Closed LinHungShi closed 7 years ago
I had the same thought when I originally looked at the paper and this implementation, and I still do. I think you are correct about the second formula.
Also, I think there is another really big assumption in compute_accuracy
: they fix a threshold at 0.5, but it actually may not be the best value to choose. It somewhat works because the formation of pairs here makes it so you have a balanced number of examples and counter-examples with the same cost in the loss function.
If you really want the best FAR and FRR the example should at least tell the user to test a few values of threshold and plot a ROC.
One last thing: I don't remember what setting of verbose is activated in this example, but beginners should really be careful of the accuracy
and val_accuracy
metrics during the fitting phase, because they are computed on simple rounding operations (so basically with a threshold of 0.5), so they may actually not reflect the real accuracy at all. However, the loss remains a good metric to look at if your dataset is not too unbalanced.
@StripedBanana No matter how much the threshold is, the compute_accuracy
is wrong. I saw there is a fix which gives a correct method of computing the accuracy, but they reverted this fix and I don't know why.
For the threshold, I use the corrected contrastive loss function provided by @LinHungShi and draw the scatter plot for the prediction value:
Then I have no idea how to set a simple threshold to divide them...Or maybe I should follow the original paper and do some clustering? (I just a beginner of machine learning, sorry about that)
From your scatter plot it looks like your training phase has done very little to get better results than random guessing. Are you using the mnist dataset and the pairing function from the example? This data should give you much more distinct distributions after a few epochs. Can you post your training phase metrics and parameters? Just copy paste the console output from Keras if you use verbose
.
I strongly don't recommend using compute_accuracy
if you want to go further than just toying around with this example. It is very unintuitive and you should get way more information with your scatter plot.
I would also recommend not adding accuracy
to your metrics, as it suffers the same issue compute_accuracy
does. Checking out the loss
and val_loss
during training will tell you if you start overfitting, if you set your learning rate too high/too low, when to stop training... it should be enough of an indicator as it directly shows you if your predictions are close to your labels (batch-wise, at least)
@StripedBanana The previous plot is a result after 20 epoch. I tried 100 epoch then it looks worse...
Sorry I am new for Keras. I set verbose=1
in the fit function. Then this is the console output of the last 3 epoch.
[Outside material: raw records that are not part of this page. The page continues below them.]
-- ==== Sys2Proof/Laws/Loops.lean ====
section
/-! SUPPORT. What the loops over channels can do, said once: the broadcast, the probe, the scan and isPresent's loop. -/

namespace Sys2Proof.Machine

/-- What the body of every routed operation leaves alone, but for `BUF` under dataBlock and getAddress. -/
structure Kept (s t : State) : Prop where
  cfg : t.cfg = s.cfg
  sessions : t.sessions = s.sessions
  excl : t.excl = s.excl
  hreq : t.hreq = s.hreq
  agenda : t.agenda = s.agenda
  draws : t.draws = s.draws
  buf : t.buf = s.buf
  readyLen : t.ready.length = s.ready.length
  busy : t.seq.busy = s.seq.busy

theorem Kept.refl (s : State) : Kept s s := ⟨rfl, rfl, rfl, rfl, rfl, rfl, rfl, rfl, rfl⟩

theorem Kept.trans {s t u : State} (h : Kept s t) (k : Kept t u) : Kept s u :=
  ⟨k.cfg.trans h.cfg, k.sessions.trans h.sessions, k.excl.trans h.excl, k.hreq.trans h.hreq,
   k.agenda.trans h.agenda, k.draws.trans h.draws, k.buf.trans h.buf, k.readyLen.trans h.readyLen,
   k.busy.trans h.busy⟩

/-- Traffic is kept. -/
theorem Traffic.kept {s t : State} (h : Traffic s t) : Kept s t :=
  ⟨h.cfg, h.sessions, h.excl, h.hreq, h.agenda, h.draws, h.buf, h.readyLen, h.busy⟩

theorem Kept.setCursor (s : State) (c : Nat) : Kept s (s.setCursor c) := ⟨rfl, rfl, rfl, rfl, rfl, rfl, rfl, rfl, rfl⟩
theorem Kept.clearAddr (s : State) : Kept s s.clearAddr := ⟨rfl, rfl, rfl, rfl, rfl, rfl, rfl, rfl, rfl⟩
theorem Kept.setAddr (s : State) (a : DevAddr) : Kept s (s.setAddr a) := ⟨rfl, rfl, rfl, rfl, rfl, rfl, rfl, rfl, rfl⟩
theorem Kept.setSState (s : State) (t : SState) : Kept s (s.setSState t) := ⟨rfl, rfl, rfl, rfl, rfl, rfl, rfl, rfl, rfl⟩
theorem Kept.setCi (s : State) (c : Nat) : Kept s (s.setCi c) := ⟨rfl, rfl, rfl, rfl, rfl, rfl, rfl, rfl, rfl⟩
theorem Kept.setReady (s : State) (c : Nat) (b : Bool) : Kept s (s.setReady c b) :=
  ⟨rfl, rfl, rfl, rfl, rfl, rfl, rfl, by simp, rfl⟩
theorem Kept.logExchange (s : State) (sid : Nat) (op : HostOp) (c : Nat) (cmd : WireCmd) (r : XRes) :
    Kept s (s.logExchange sid op c cmd r) := ⟨rfl, rfl, rfl, rfl, rfl, rfl, rfl, rfl, rfl⟩

/-- `ci` and the log are no register the loops below test. -/
theorem Sent.of_tr {s s' t t' : State} {f : List (List Byte)} (h : Sent s t f) (hs : s'.tr = s.tr)
    (ht : t'.tr = t.tr) : Sent s' t' f := by
  simpa [Sent, hs, ht] using h

/-- The end of an accepted operation whose body has kept what `Kept` says: the session has the verdict's result, and
nothing else of the sessions, the tokens, the port and `BUF` has changed (R93, R277). -/
theorem Kept.delivered {s u : State} {i : Instr} {sid : Nat} (h : Kept (s.accept i) u) (v : Verdict)
    (hs : sid < s.sessions.length) :
    (((deliver sid v u).goIdle.session sid).result = resultOf s.draws v) ∧ SameMemory s (deliver sid v u).goIdle ∧
      SameTokens s (deliver sid v u).goIdle ∧ SameOthers sid s (deliver sid v u).goIdle ∧
      SamePort s (deliver sid v u).goIdle ∧ Idle (deliver sid v u).goIdle := by
  have hs' : sid < u.sessions.length := by simpa [h.sessions] using hs
  have hse : ∀ x, u.session x = s.session x := by intro x; simp [State.session, h.sessions]
  have hd := h.draws
  simp only [accept_draws] at hd
  refine ⟨by simp [deliver_session sid v u hs', hd], by simp [deliver, SameMemory, h.buf],
    ⟨by simp [deliver, h.excl], fun x => by simpa [hse] using deliver_tokens sid x v u⟩, fun x hx => ?_, ?_, ?_⟩
  · simp [deliver_session_ne sid x v u hx, hse]
  · simp [SamePort, deliver, h.cfg, h.hreq, h.agenda]
  · simp [Idle]
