-- ==== Sys2Proof/Laws/Step.lean ====
section
/-! SUPPORT. What a step can do, said once: what the arbiter takes at once, which instruction a step runs, and what
every other event does. -/

namespace Sys2Proof.Machine

/-- What the arbiter takes at once (R96): a legal operation of its own, of a session with nothing outstanding. -/
theorem arbiterAsked_eq_some {r : HostRequest} {s : State} {i : Instr} :
    arbiterAsked r s = some i ↔ decodeHost r = .ok i ∧ isArbiterOp i = true ∧ wellFormed s.cfg i = true ∧
      (s.session r.sid).astate = .idle := by
  unfold arbiterAsked
  cases decodeHost r with
  | error e => simp
  | ok j =>
    simp only [Except.ok.injEq]
    by_cases hj : j = i
    · subst hj; simp [and_assoc]
    · split <;> simp_all

/-- Only the codes 20 and 21 ask for the arbiter (R91). -/
theorem arbiterAsked_routed {r : HostRequest} {s : State} (h20 : r.op ≠ 20) (h21 : r.op ≠ 21) :
    arbiterAsked r s = none := by
  cases h : arbiterAsked r s with
  | none => rfl
  | some i =>
    obtain ⟨hd, ha, -⟩ := arbiterAsked_eq_some.1 h
    cases ho : hostOpOfCode r.op with
    | none => simp [decodeHost, ho] at hd
    | some op =>
      have hop : op.code = r.op := by simpa using List.find?_some ho
      simp only [decodeHost, ho, Except.ok.injEq] at hd
      subst hd
      cases op with
      | beginExclusive => exact absurd hop.symm h20
      | endExclusive => exact absurd hop.symm h21
      | _ => simp [hostInstr, isArbiterOp] at ha

/-- What one step that answers a next state has done (R66, R96): it waited, ran the instruction of a host request or of
the sequencer's frame, made a session's attempt, or let one of the other events happen. -/
inductive Stepped (s t : State) : Prop where
  /-- Nothing to do in `PH_IDLE`, or a routed request that waits there for `busy` to clear. -/
  | waited (h : t = s)
  /-- The head of the agenda is gone and nothing else has happened. -/
  | passed (e : Event) (rest : List Event) (ha : s.agenda = e :: rest) (h : t = s.setAgenda rest)
  /-- A host request at the head of the agenda is served. -/
  | host (r : HostRequest) (rest : List Event) (i : Instr) (ha : s.agenda = .request r :: rest)
      (hd : decodeHost r = .ok i) (hw : wellFormed s.cfg i = true)
      (hs : (s.session r.sid).astate ≠ .polling) (hb : s.seq.busy = false ∨ isArbiterOp i = true)
      (h : exec i (issue r rest s) = .next t)
  /-- The sequencer's own frame is run. -/
  | frame (e : Encoded) (a : List Event) (i : Instr) (hp : s.seq.phase ≠ .idle) (he : frameWord s = some e)
      (ha : a = s.agenda ∨ s.agenda = .sequencer :: a) (hd : decode s.cfg e = .ok i)
      (h : exec i (s.setAgenda a) = .next t)
  /-- A polling session's attempt. -/
  | attempt (sid : Nat) (a : List Event) (ha : a = s.agenda ∨ s.agenda = .attempt sid :: a)
      (h : t = pollAttempt sid (s.setAgenda a))
  | arrived (bytes : List Byte) (rest : List Event) (ha : s.agenda = .arrive bytes :: rest)
      (h : t = arriveBytes bytes (s.setAgenda rest))
  | streamLeft (bytes : List Byte) (rest : List Event) (ha : s.agenda = .streamLeft bytes :: rest)
      (h : t = leaveStream bytes (s.setAgenda rest))
  | stored (addr : Nat) (b : Byte) (rest : List Event) (ha : s.agenda = .callerStore addr b :: rest)
      (hin : addr < 2 ^ s.cfg.bufAw) (h : t = memWrite (s.setAgenda rest) addr [b])
  | reset (rest : List Event) (ha : s.agenda = .resetInput :: rest) (hq : quiescent (s.setAgenda rest) = true)
      (h : t = resetCore (s.setAgenda rest))

/-- The sequencer's step runs the frame in its buffers. -/
theorem sequencerStep_next {s t : State} (hp : s.seq.phase ≠ .idle) (h : sequencerStep s = .next t) :
    ∃ e i, frameWord s = some e ∧ decode s.cfg e = .ok i ∧ exec i s = .next t := by
  unfold sequencerStep at h
  split at h
  · exact absurd ‹_› hp
  all_goals first
    | cases h
    | (rename_i hph
       unfold serveFrame at h
       split at h
       · rename_i i hi
         exact ⟨_, i, by simp only [frameWord, hph], hi, h⟩
       · cases h)

/-- The sequencer's step, in whatever phase. -/
theorem sequencerStep_stepped {s t : State} {a : List Event} (ha : a = s.agenda ∨ s.agenda = .sequencer :: a)
    (h : sequencerStep (s.setAgenda a) = .next t) : Stepped s t := by
  by_cases hp : s.seq.phase = .idle
  · have e : t = s.setAgenda a := by
      have : sequencerStep (s.setAgenda a) = .next (s.setAgenda a) := by simp [sequencerStep, hp]
      rw [this] at h
      cases h
      rfl
    rcases ha with rfl | ha
    · exact .waited e
    · exact .passed _ a ha e
  · obtain ⟨e, i, h1, h2, h3⟩ := sequencerStep_next (s := s.setAgenda a) hp h
    exact .frame e a i hp h1 ha h2 h3

/-- A step that answers a next state has done one of the things of `Stepped`. -/
theorem step_cases {s t : State} (h : step s = .next t) : Stepped s t := by
  unfold step stepBody at h
  split at h
  · exact sequencerStep_stepped (.inl rfl) h
  · rename_i r rest ha
    unfold serveRequest at h
    split at h
    · rename_i i hi
      obtain ⟨hd, hx, hw, hs⟩ := arbiterAsked_eq_some.1 hi
      exact .host r rest i ha hd hw (by simp [hs]) (.inr hx) h
    · split at h
      · unfold takeRequest at h
        split at h
        · exact .attempt r.sid s.agenda (.inl rfl) (by cases h; rfl)
        · rename_i hs
          split at h
          · exact .passed _ rest ha (by cases h; rfl)
          · rename_i i hd
            split at h
            · exact .passed _ rest ha (by cases h; rfl)
            · rename_i hw
              split at h
              · exact .waited (by cases h; rfl)
              · rename_i hb
                exact .host r rest i ha hd (by simpa using hw) hs (.inl (by simpa using hb)) h
      · exact sequencerStep_stepped (.inl rfl) h
  · rename_i sid rest ha
    exact .attempt sid rest (.inr ha) (by cases h; rfl)
  · rename_i rest ha
    exact sequencerStep_stepped (.inr ha) h
  · rename_i bytes rest ha
    exact .arrived bytes rest ha (by cases h; rfl)
  · rename_i bytes rest ha
    exact .streamLeft bytes rest ha (by cases h; rfl)
  · rename_i addr b rest ha
    unfold callerStore at h
    split at h
    · exact .stored addr b rest ha ‹_› (by cases h; rfl)
    · cases h
  · rename_i rest ha
    unfold resetInput at h
    split at h
    · exact .reset rest ha ‹_› (by cases h; rfl)
    · cases h

/-- The sequencer's turn: the step is its own, and its frame is what stands to be run. -/
theorem SequencersTurn.step {s : State} {a : List Event} (hp : s.seq.phase ≠ .idle) (h : SequencersTurn s a) :
    step s = sequencerStep (s.setAgenda a) ∧ fetchWord s = frameWord s := by
  have self : s.setAgenda s.agenda = s := rfl
  rcases h with ⟨ha, rfl⟩ | ha | ⟨r, rest, ha, hn, rfl⟩
  · rw [← ha, self]
    simp [Sys2Proof.Machine.step, stepBody, fetchWord, ha]
  · simp [Sys2Proof.Machine.step, stepBody, fetchWord, ha]
  · rw [self]
    simp [Sys2Proof.Machine.step, stepBody, fetchWord, ha, serveRequest, hn, hp]

end Sys2Proof.Machine
end

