-- ==== Sys2Proof/Tests/Slice0.lean ====
section
/-! SUPPORT. The model's own tests: ill-formed instructions refused, words written out from the encodings of
30_encoding.md with `OPC_REF` (the frames of 95_test_vectors.md part 2.4) decoded, one step on small states with the
expected values of 95_test_vectors.md, and for each obligation with hypotheses a state that meets them. -/

namespace Sys2Proof.Tests

open Sys2Proof Sys2Proof.Machine

/-! Small states. -/

/-- The configuration of the vectors: the documented defaults, three channels, three sessions, `BUF_AW = 8`. -/
def cfg : Config :=
  { Config.reference with
    maxChannels := 3, nSessions := 3, tReadTimeout := 1000, presencePolicy := .raise }

/-- The same under `AsNotFound`. -/
def cfgSoft : Config := { cfg with presencePolicy := .asNotFound }

/-- The same with another `RESP_LEN` table: GET_BYTE answers two bytes. -/
def cfgOther : Config := { cfg with respLen := { Config.respLenDefault with getByte := 2 } }

/-- The same with a `RESP_LEN` table in which GET_ADDRESS answers two bytes. -/
def cfgShort : Config := { cfg with respLen := { Config.respLenDefault with getAddress := 2 } }

/-- The address `28 FF 10 00 93 16 04 7E` of the vectors. -/
def addrB : DevAddr := ⟨0x28, 0xFF, 0x10, 0x00, 0x93, 0x16, 0x04, 0x7E⟩

/-- Channels 0 and 1 ready; the bytes that arrive before each read, in order; every write and flush succeeds. -/
def withArrivals (c : Config) (arrivals : List (List Byte)) : State :=
  { State.resetWith c with
    ready := [true, true, false],
    tr := { Transport.fresh with
      writeAns := List.replicate 6 true, flushAns := List.replicate 6 true, arrivals := arrivals } }

/-- The same with `cursor = 1`. -/
def onChannel1 (c : Config) (arrivals : List (List Byte)) : State := (withArrivals c arrivals).setCursor 1

/-- A device that answers with these bytes. -/
def answering (bytes : List Byte) : State := withArrivals cfg [bytes]

/-- A device that sends nothing. -/
def silent : State := withArrivals cfg [[]]

/-- A link whose next write fails. -/
def broken : State := silent.setTr { silent.tr with writeAns := [false] }

/-- Session 0 holds the token. -/
def held : State := ((State.resetWith cfg).updSession 0 (fun e => { e with holds := true })).setExcl true

/-- A stream that holds bytes nobody asked for. -/
def poisonedStream : State := silent.setTr { silent.tr with rx := [0x09] }

/-- A test of the state an instruction answers. -/
def after (o : Host.Outcome State Fault Refusal) (p : State → Bool) : Bool :=
  match o with
  | .next t => p t
  | .fault _ => false
  | .refused _ => false

/-- The outcome of one exchange on a stream of bytes (T-V1 to T-V16). -/
def outcomeOf (ch : Byte) (n : Nat) (bytes : List Byte) : XRes :=
  (exchange ch .getByte [] n (withArrivals cfg [bytes, []])).1

/-! Well-formedness: each check refuses an ill-formed term (R7, R50, R89, R92). -/

theorem test_wf_channel : wellFormed cfg (.cmdReset 0x03) = false := by decide
theorem test_wf_channel_last : wellFormed cfg (.cmdReset 0x02) = true := by decide
theorem test_wf_payload : wellFormed cfg (.cmdDataBlock 0x00 (List.replicate 256 0)) = false := by
  simp only [wellFormed, frameOk, List.length_replicate]; decide
theorem test_wf_payload_last : wellFormed cfg (.cmdDataBlock 0x00 (List.replicate 255 0)) = true := by
  simp only [wellFormed, frameOk, List.length_replicate]; decide
theorem test_wf_session : wellFormed cfg (.getByte 3) = false := by decide
theorem test_wf_region : wellFormed cfg (.dataBlock 0 254 4) = false := by decide
theorem test_wf_address_region : wellFormed cfg (.getAddress 0 249) = false := by decide
theorem test_wf_address_region_last : wellFormed cfg (.getAddress 0 248) = true := by decide
theorem test_wf_empty_region : wellFormed cfg (.dataBlock 0 255 0) = true := by decide
theorem test_wf_offset_width : wellFormed cfg (.dataBlock 0 256 0) = false := by decide
theorem test_wf_response_length : wellFormed cfg (.respSuccess 0x00 (List.replicate 256 0)) = false := by
  simp only [wellFormed, List.length_replicate]; decide
theorem test_wf_other_status : wellFormed cfg (.respOther 0x00 0xFF []) = false := by decide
Is this you need?
Epoch 97/100
512/10840
73728/108400 [===================>..........] - ETA:
108400/108400 [==============================] - 5s - loss: 0.2224 - val_loss: 0.2749
Epoch 98/100
8704/108400 [=>............................] - ETA: 5s - loss: 0.2200
56320/108400 [==============>...............] - ETA: 2s - loss: 0.2219
108400/108400 [==============================] - 6s - loss: 0.2223 - val_loss: 0.2755
Epoch 99/100
18944/10840
27648/108400 [======>.......................] - ETA: 3s - loss: 0.2197
106496/108400 [===============
108400/108400 [==============================] - 5s - loss: 0.2217 - val_loss: 0.2742
Epoch 100/100
35328/108400 [========>.....................] - ETA: 3s - loss: 0.2202
108400/108400 [==============================] - 5s - loss: 0.2220 - val_loss: 0.2742
Yes this is what I need, but only a few epochs does not help much, although I can already say loss/val_loss>0.2 is very high (I think a loss of 0.25 is basically random guessing given the contrastive loss function we have). So I'm pretty sure we can say your training phase is ineffective.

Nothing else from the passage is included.